-- ==== Sys2Proof/Machine/Bits.lean ====
section
/-! DEFINITION. Bit-field, byte-order and list helpers, and the sparse maps in canonical form in which the
model holds its memories and its sparse register files. -/

namespace Sys2Proof.Machine

/-- Bits [hi:lo] of a word, as a natural number. -/
def bits {w : Nat} (v : BitVec w) (hi lo : Nat) : Nat := (v.extractLsb' lo (hi + 1 - lo)).toNat

/-- Bit n of a word. -/
def bit {w : Nat} (v : BitVec w) (n : Nat) : Bool := v.getLsbD n

/-- The mask with ones in bits [hi:lo]. -/
def maskOf (w hi lo : Nat) : BitVec w := (BitVec.allOnes w >>> (w - (hi + 1 - lo))) <<< lo

/-- The word with bits [hi:lo] replaced by the low bits of x. -/
def setBits {w : Nat} (v : BitVec w) (hi lo x : Nat) : BitVec w :=
  (v &&& ~~~ maskOf w hi lo) ||| ((BitVec.ofNat w x <<< lo) &&& maskOf w hi lo)

/-- The word with bit n set or cleared. -/
def setBit {w : Nat} (v : BitVec w) (n : Nat) (b : Bool) : BitVec w :=
  if b then v ||| BitVec.twoPow w n else v &&& ~~~ BitVec.twoPow w n

/-- A Boolean as the number 0 or 1. -/
def b2n (b : Bool) : Nat := if b then 1 else 0

/-- Increment that holds at all ones (the saturating counters of the registers). -/
def satInc {w : Nat} (v : BitVec w) : BitVec w := if v = BitVec.allOnes w then v else v + 1

/-- Add n and hold at all ones. -/
def satAdd {w : Nat} (v : BitVec w) (n : Nat) : BitVec w :=
  if v.toNat + n < 2 ^ w then v + BitVec.ofNat w n else BitVec.allOnes w

/-- The number that a list of bytes spells, least significant byte first. -/
def leNat : List Byte → Nat
  | [] => 0
  | b :: bs => b.toNat + 256 * leNat bs

/-- The number that a list of bytes spells, most significant byte first. -/
def beNat (bs : List Byte) : Nat := bs.foldl (fun n b => n * 256 + b.toNat) 0

/-- n bytes of a number, least significant first. -/
def toLe : (n : Nat) → Nat → List Byte
  | 0, _ => []
  | n + 1, v => BitVec.ofNat 8 v :: toLe n (v / 256)

/-- n bytes of a number, most significant first. -/
def toBe (n v : Nat) : List Byte := (toLe n v).reverse

/-- Element n of a list, or d past its end. -/
def nth {α : Type} (l : List α) (n : Nat) (d : α) : α := (l[n]?).getD d

/-- The list with element n replaced. -/
def setNth {α : Type} (l : List α) (n : Nat) (v : α) : List α := l.set n v

/-- The first element that satisfies p together with the list without it. -/
def takeFirst {α : Type} (p : α → Bool) : List α → Option (α × List α)
  | [] => none
  | x :: xs =>
    if p x then some (x, xs)
    else match takeFirst p xs with
      | some (y, ys) => some (y, x :: ys)
      | none => none

/-! ### Sparse maps

A sparse map is a list of (address, value) pairs with strictly rising addresses and no entry equal to what an
unlisted address reads as; `d a` is what the unlisted address a reads as. -/

/-- What address a reads as. -/
def Sparse.read {α : Type} (d : Nat → α) : List (Nat × α) → Nat → α
  | [], a => d a
  | (b, v) :: m, a => if b = a then v else Sparse.read d m a

/-- The map without address a. -/
def Sparse.erase {α : Type} : List (Nat × α) → Nat → List (Nat × α)
  | [], _ => []
  | (b, v) :: m, a => if b = a then m else (b, v) :: Sparse.erase m a

/-- The map with v listed at address a. -/
def Sparse.insert {α : Type} : List (Nat × α) → Nat → α → List (Nat × α)
  | [], a, v => [(a, v)]
  | (b, w) :: m, a, v =>
    if a < b then (a, v) :: (b, w) :: m
    else if a = b then (a, v) :: m
    else (b, w) :: Sparse.insert m a v

/-- A write: the value an unlisted address reads as removes the entry. -/
def Sparse.write {α : Type} [DecidableEq α] (d : Nat → α) (m : List (Nat × α)) (a : Nat) (v : α) :
    List (Nat × α) :=
  if v = d a then Sparse.erase m a else Sparse.insert m a v

/-- The canonical form, above a bound on the addresses. -/
def Sparse.wfFrom {α : Type} [DecidableEq α] (d : Nat → α) : Nat → List (Nat × α) → Bool
  | _, [] => true
  | n, (b, v) :: m => decide (n ≤ b) && (decide (v ≠ d b) && Sparse.wfFrom d (b + 1) m)

/-- The canonical form of a sparse map. -/
def Sparse.wf {α : Type} [DecidableEq α] (d : Nat → α) (m : List (Nat × α)) : Bool := Sparse.wfFrom d 0 m

/-! ### Byte memories -/

/-- A memory: bytes by address (Host.Cell), in the canonical form of sparse maps. -/
abbrev Memory := List (Nat × Byte)

/-- The canonical form of a memory whose unlisted bytes read as `d`. -/
def Memory.wf (d : Nat → Byte) (m : Memory) : Bool := Sparse.wf d m

/-- Erased flash reads as ones (log 8). -/
def flashBlank (_ : Nat) : Byte := 0xFF

/-- Host memory that nothing has written reads as zero (log 10). -/
def hostBlank (_ : Nat) : Byte := 0

/-- The background that the start-up march test leaves in a bank or an instruction memory: 0x00FF in each
word, low byte first (R521, R23; log 11). -/
def bankBlank (a : Nat) : Byte := if a % 2 = 0 then 0xFF else 0x00

/-- n bytes from address a on. -/
def Memory.readBytes (d : Nat → Byte) (m : Memory) (a : Nat) : (n : Nat) → List Byte
  | 0 => []
  | n + 1 => Sparse.read d m a :: Memory.readBytes d m (a + 1) n

/-- Write a list of bytes from address a on. -/
def Memory.writeBytes (d : Nat → Byte) (m : Memory) (a : Nat) : List Byte → Memory
  | [] => m
  | b :: bs => Memory.writeBytes d (Sparse.write d m a b) (a + 1) bs

/-- Word w of a bank or an instruction memory (R23). -/
def Memory.word (m : Memory) (w : Nat) : Word :=
  Sparse.read bankBlank m (2 * w + 1) ++ Sparse.read bankBlank m (2 * w)

/-- Write word w of a bank or an instruction memory (R23). -/
def Memory.setWord (m : Memory) (w : Nat) (v : Word) : Memory :=
  Sparse.write bankBlank (Sparse.write bankBlank m (2 * w) (v.extractLsb' 0 8)) (2 * w + 1) (v.extractLsb' 8 8)

/-- Write words from word address w on, wrapping modulo n words. -/
def Memory.setWords (m : Memory) (n w : Nat) : List Word → Memory
  | [] => m
  | v :: vs => Memory.setWords (Memory.setWord m (w % n) v) n (w + 1) vs

/-- k words from word address w on, wrapping modulo n words. -/
def Memory.words (m : Memory) (n w : Nat) : (k : Nat) → List Word
  | 0 => []
  | k + 1 => Memory.word m (w % n) :: Memory.words m n (w + 1) k

end Sys2Proof.Machine
end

**WHAT TO DO**
The answer must be every line of the data that holds the word "DecidableEq".

**TASK ANSWER**
def Sparse.write {α : Type} [DecidableEq α] (d : Nat → α) (m : List (Nat × α)) (a : Nat) (v : α) :
def Sparse.wfFrom {α : Type} [DecidableEq α] (d : Nat → α) : Nat → List (Nat × α) → Bool
def Sparse.wf {α : Type} [DecidableEq α] (d : Nat → α) (m : List (Nat × α)) : Bool := Sparse.wfFrom d 0 m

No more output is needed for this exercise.